Stored data
^^^^^^^^^^^^^^^^

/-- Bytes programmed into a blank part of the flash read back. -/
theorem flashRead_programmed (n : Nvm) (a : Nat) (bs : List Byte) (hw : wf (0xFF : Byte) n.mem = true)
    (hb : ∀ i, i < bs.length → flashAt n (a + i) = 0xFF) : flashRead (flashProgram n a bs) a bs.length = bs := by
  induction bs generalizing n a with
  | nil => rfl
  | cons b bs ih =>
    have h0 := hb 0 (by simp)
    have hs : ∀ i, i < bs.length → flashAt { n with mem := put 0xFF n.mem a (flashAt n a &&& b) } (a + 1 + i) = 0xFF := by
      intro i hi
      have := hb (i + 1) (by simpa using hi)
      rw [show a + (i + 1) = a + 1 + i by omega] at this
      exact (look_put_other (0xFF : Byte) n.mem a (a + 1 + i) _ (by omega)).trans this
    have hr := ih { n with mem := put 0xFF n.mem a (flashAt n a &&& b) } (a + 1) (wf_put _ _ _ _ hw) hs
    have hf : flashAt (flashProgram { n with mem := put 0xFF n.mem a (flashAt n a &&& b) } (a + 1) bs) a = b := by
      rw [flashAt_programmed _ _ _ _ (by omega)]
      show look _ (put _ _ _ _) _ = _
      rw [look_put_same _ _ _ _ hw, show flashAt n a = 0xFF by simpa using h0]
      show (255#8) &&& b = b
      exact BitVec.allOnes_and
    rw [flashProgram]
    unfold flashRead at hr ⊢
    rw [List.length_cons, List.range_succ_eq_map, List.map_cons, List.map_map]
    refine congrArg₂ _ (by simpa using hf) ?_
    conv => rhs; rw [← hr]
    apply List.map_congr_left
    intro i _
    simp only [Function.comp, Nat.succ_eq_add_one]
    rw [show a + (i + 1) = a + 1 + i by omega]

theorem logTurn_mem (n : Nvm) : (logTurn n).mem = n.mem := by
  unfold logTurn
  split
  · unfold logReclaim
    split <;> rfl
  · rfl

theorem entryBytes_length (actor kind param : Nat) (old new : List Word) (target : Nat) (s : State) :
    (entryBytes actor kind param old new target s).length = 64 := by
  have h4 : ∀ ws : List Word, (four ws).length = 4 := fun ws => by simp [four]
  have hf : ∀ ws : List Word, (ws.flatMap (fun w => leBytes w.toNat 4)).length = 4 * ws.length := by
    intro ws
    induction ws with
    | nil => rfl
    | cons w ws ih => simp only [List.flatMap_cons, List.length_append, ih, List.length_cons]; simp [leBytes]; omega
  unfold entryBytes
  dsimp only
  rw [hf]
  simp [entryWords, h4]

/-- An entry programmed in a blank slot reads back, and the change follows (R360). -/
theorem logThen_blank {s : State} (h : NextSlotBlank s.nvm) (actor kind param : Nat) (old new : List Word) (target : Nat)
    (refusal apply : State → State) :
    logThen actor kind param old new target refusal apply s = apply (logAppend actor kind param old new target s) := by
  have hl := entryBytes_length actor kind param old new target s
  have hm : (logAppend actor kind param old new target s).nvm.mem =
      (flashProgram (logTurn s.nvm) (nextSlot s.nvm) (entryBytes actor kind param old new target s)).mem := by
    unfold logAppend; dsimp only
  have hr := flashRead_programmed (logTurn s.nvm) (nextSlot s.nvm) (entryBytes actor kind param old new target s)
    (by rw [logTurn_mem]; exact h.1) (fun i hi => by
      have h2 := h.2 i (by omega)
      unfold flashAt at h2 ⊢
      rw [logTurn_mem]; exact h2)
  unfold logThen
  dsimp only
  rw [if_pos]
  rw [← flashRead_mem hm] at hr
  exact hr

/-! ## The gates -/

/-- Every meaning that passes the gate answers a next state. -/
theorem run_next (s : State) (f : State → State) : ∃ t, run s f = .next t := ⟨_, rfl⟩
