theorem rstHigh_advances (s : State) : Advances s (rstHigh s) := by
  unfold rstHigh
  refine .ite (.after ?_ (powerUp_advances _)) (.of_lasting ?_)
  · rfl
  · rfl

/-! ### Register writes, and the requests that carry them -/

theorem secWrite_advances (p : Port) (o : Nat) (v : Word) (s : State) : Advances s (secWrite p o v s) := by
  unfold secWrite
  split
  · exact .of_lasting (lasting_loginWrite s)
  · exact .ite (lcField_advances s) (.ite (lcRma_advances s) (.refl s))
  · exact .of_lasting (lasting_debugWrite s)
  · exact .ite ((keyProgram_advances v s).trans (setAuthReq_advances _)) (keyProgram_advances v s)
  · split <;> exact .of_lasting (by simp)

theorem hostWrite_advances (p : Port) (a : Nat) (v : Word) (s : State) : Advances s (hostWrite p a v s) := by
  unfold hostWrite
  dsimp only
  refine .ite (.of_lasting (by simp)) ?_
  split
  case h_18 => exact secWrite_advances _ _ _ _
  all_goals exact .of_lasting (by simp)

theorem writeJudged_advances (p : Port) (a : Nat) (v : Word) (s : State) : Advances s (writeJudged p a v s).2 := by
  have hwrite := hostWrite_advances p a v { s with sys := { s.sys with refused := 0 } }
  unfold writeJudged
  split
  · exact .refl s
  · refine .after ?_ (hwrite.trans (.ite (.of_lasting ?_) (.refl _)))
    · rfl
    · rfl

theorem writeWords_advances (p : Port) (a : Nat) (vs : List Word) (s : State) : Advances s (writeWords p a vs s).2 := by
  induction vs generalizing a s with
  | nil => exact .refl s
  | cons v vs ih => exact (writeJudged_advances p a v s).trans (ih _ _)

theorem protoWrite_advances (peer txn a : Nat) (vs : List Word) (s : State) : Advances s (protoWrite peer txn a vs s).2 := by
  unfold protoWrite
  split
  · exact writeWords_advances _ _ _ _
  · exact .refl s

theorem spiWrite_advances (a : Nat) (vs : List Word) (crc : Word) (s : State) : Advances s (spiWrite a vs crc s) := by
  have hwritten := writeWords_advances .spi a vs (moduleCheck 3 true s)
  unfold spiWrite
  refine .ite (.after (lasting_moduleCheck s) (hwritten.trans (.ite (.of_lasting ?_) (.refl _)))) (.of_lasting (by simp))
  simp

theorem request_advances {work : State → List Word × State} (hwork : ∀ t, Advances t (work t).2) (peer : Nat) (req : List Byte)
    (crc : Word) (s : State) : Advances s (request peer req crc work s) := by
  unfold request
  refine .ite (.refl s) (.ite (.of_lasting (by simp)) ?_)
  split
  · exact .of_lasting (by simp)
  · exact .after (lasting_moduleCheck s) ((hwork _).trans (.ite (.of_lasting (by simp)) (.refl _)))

^^^^^^^^^^^^^^^^

**How to complete this task:**
All lines above from the one containing "rw [look_put_same _" to the one containing "(by rw [logTurn_mem];" must be repeated exactly, both lines included, and no others.

**Answer to this task:**
      rw [look_put_same _ _ _ _ hw, show flashAt n a = 0xFF by simpa using h0]
      show (255#8) &&& b = b
      exact BitVec.allOnes_and
    rw [flashProgram]
    unfold flashRead at hr ⊢
    rw [List.length_cons, List.range_succ_eq_map, List.map_cons, List.map_map]
    refine congrArg₂ _ (by simpa using hf) ?_
    conv => rhs; rw [← hr]
    apply List.map_congr_left
    intro i _
    simp only [Function.comp, Nat.succ_eq_add_one]
    rw [show a + (i + 1) = a + 1 + i by omega]

theorem logTurn_mem (n : Nvm) : (logTurn n).mem = n.mem := by
  unfold logTurn
  split
  · unfold logReclaim
    split <;> rfl
  · rfl

theorem entryBytes_length (actor kind param : Nat) (old new : List Word) (target : Nat) (s : State) :
    (entryBytes actor kind param old new target s).length = 64 := by
  have h4 : ∀ ws : List Word, (four ws).length = 4 := fun ws => by simp [four]
  have hf : ∀ ws : List Word, (ws.flatMap (fun w => leBytes w.toNat 4)).length = 4 * ws.length := by
    intro ws
    induction ws with
    | nil => rfl
    | cons w ws ih => simp only [List.flatMap_cons, List.length_append, ih, List.length_cons]; simp [leBytes]; omega
  unfold entryBytes
  dsimp only
  rw [hf]
  simp [entryWords, h4]

/-- An entry programmed in a blank slot reads back, and the change follows (R360). -/
theorem logThen_blank {s : State} (h : NextSlotBlank s.nvm) (actor kind param : Nat) (old new : List Word) (target : Nat)
    (refusal apply : State → State) :
    logThen actor kind param old new target refusal apply s = apply (logAppend actor kind param old new target s) := by
  have hl := entryBytes_length actor kind param old new target s
  have hm : (logAppend actor kind param old new target s).nvm.mem =
      (flashProgram (logTurn s.nvm) (nextSlot s.nvm) (entryBytes actor kind param old new target s)).mem := by
    unfold logAppend; dsimp only
  have hr := flashRead_programmed (logTurn s.nvm) (nextSlot s.nvm) (entryBytes actor kind param old new target s)
    (by rw [logTurn_mem]; exact h.1) (fun i hi => by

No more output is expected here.